We went all the way to Horn Mtn Fri night. Water looked good, weed-line right on the rig, but then the storms and wind started. By midnight it was 4-6, we were soaking wet, the wind was houling, and the storms just kept coming. We decided to call it a loss and attempt to make it home in the slop. Took about 6 hours, but we made it safe and sound. Glad to be dry and home in my comfy bed instead of getting rocked by the drink! There's always next time! BTW, Horn Mtn. had tons of flying fish around the rig, but no BFT. Water appeared to be blue, but can't be sure since it was at night.

Bob


----------



## OffshoreAngler (Jul 29, 2008)

What were yall in? We talked to a boat that was leaving the marlin headed to horn moutain as we were pulling up to the marlin around midnight


----------



## bellafishing (Oct 1, 2007)

We were in my 31' Center Console.
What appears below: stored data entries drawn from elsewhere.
/-- Squares in one run (R105); a RAW64 run is one set. -/
def squares (f : Fmt) : Nat :=
  match f.cls with
  | .byte => 2
  | .four => 4
  | _ => 1

/-- The number of runs of a walk. -/
def Walk.runs (w : Walk) : Nat := w.ext.foldl (· * ·) 1

/-- The first byte of run u (R141). -/
def Walk.runBase (w : Walk) (u : Nat) : Nat :=
  let u := u % w.runs
  let go := (w.ext.zip w.stride).foldl
    (fun (acc : Nat × Int) es => (acc.1 / es.1, acc.2 + (acc.1 % es.1 : Nat) * es.2)) (u, (0 : Int))
  ((w.base : Int) + go.2).emod (2 ^ 23) |>.toNat

/-- The byte and bit of element (i, j) of square q in a run starting at `b`, and the bytes it spans (R105, R68). -/
def elemAt (f : Fmt) (b q i j : Nat) : Nat × Nat × Nat :=
  match f with
  | .fp32 => (b + 8192 * (j / 32) + 128 * i + 4 * (j % 32), 0, 4)
  | .bf16 | .fp16 => (b + 128 * i + 2 * j, 0, 2)
  | .mxe3m2 | .mxe2m3 => (b + 128 * i + 48 * q + 3 * (j / 4), 6 * (j % 4), 3)
  | .mxfp4 => (b + 128 * i + 32 * q + j / 2, 4 * (j % 2), 1)
  | .raw64f | .raw64i => (b + 512 * i + 8 * j, 0, 8)
  | _ => (b + 128 * i + 64 * q + j, 0, 1)

/-- An element's bits, through a reader of bytes. -/
def elemBits (rd : Nat → Byte) (f : Fmt) (b q i j : Nat) : Nat :=
  let a := elemAt f b q i j
  bitsOf (leNat ((List.range a.2.2).map fun k => rd (a.1 + k))) a.2.1 f.width

/-- Reduction step t of a walk or entry counted from a run start: the run, the square in it, and the row or column. -/
def stepPlace (f : Fmt) (t : Nat) : Nat × Nat × Nat := (t / (64 * squares f), t / 64 % squares f, t % 64)

/-- The 64 elements of row or column k of square q in a run at `b`. -/
def vecBits (rd : Nat → Byte) (f : Fmt) (b q k : Nat) (col : Bool) : List Nat :=
  (List.range 64).map fun i => if col then elemBits rd f b q i k else elemBits rd f b q k i

/-- The byte addresses those elements touch. -/
def vecAddrs (f : Fmt) (b q k : Nat) (col : Bool) : List Nat :=
  (List.range 64).flatMap fun i =>
    let a := if col then elemAt f b q i k else elemAt f b q k i
    (List.range ((a.2.1 + f.width + 7) / 8 - a.2.1 / 8)).map (a.1 + a.2.1 / 8 + ·)

/-! ### Banks (R103, R104) -/

/-- The bank of a scratchpad byte (R103). -/
def bankAt (off : Nat) : Nat :=
  let r := bitsOf off 7 6
  let b := bitsOf off 0 7
  8 * bitsOf off 13 3 + (r / 8 + b / 16) % 8

/-- The banks a list of bytes needs, as a mask. -/
def banksOf (addrs : List Nat) : Nat := addrs.foldl (fun m a => m ||| 2 ^ bankAt a) 0

/-- The bank words an access moves: the banks in its mask. -/
def bankWords (m : Nat) : Nat := ((List.range 64).filter fun i => bitOf m i).length

/-- Units of the ruling checker (R160). -/
abbrev uFE := 0
abbrev uCVU := 3
abbrev uAE := 4
abbrev uPRM := 5
abbrev uCHAIN := 6

/-! ### The ruling checker (R159 to R161) -/

/-- The heat that runs on a core in cycle x, as an operation issued then belongs to it. -/
def State.heatTag (s : State) (p x : Nat) : HeatTag :=
  match (s.die (dieOf p)).run with
  | some r => match r.start with
    | some st =>
      if x < st then ⟨false, 0, 0, 0⟩ else ⟨true, r.heat, r.replayAt x, st + r.replayAt x * (r.body + 8)⟩
    | none => ⟨false, 0, 0, 0⟩
  | none => ⟨false, 0, 0, 0⟩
The only other boat we ran across was a monster tied off to the Petronis. Other than that, we just heard chatting on the radio. We saw 2 boats heading towards Horn Mtn as we turned North to head back. I feel bad for the guys that had to hang and tough that one out through the night!! It looks like it never really calmed down that much on Sat., so I feel like we made a good call to head back. It sucks to burn 250 gallons of fuel, but not getting your ass kicked for 28 hours straight makes that fuel bill a little easier to handle!

Bob


----------



## OffshoreAngler (Jul 29, 2008)

We got are ass kicked from the time we left the pass tell the time we pulled back in but we put a few fish in the boat so that made it a little easier to handle


----------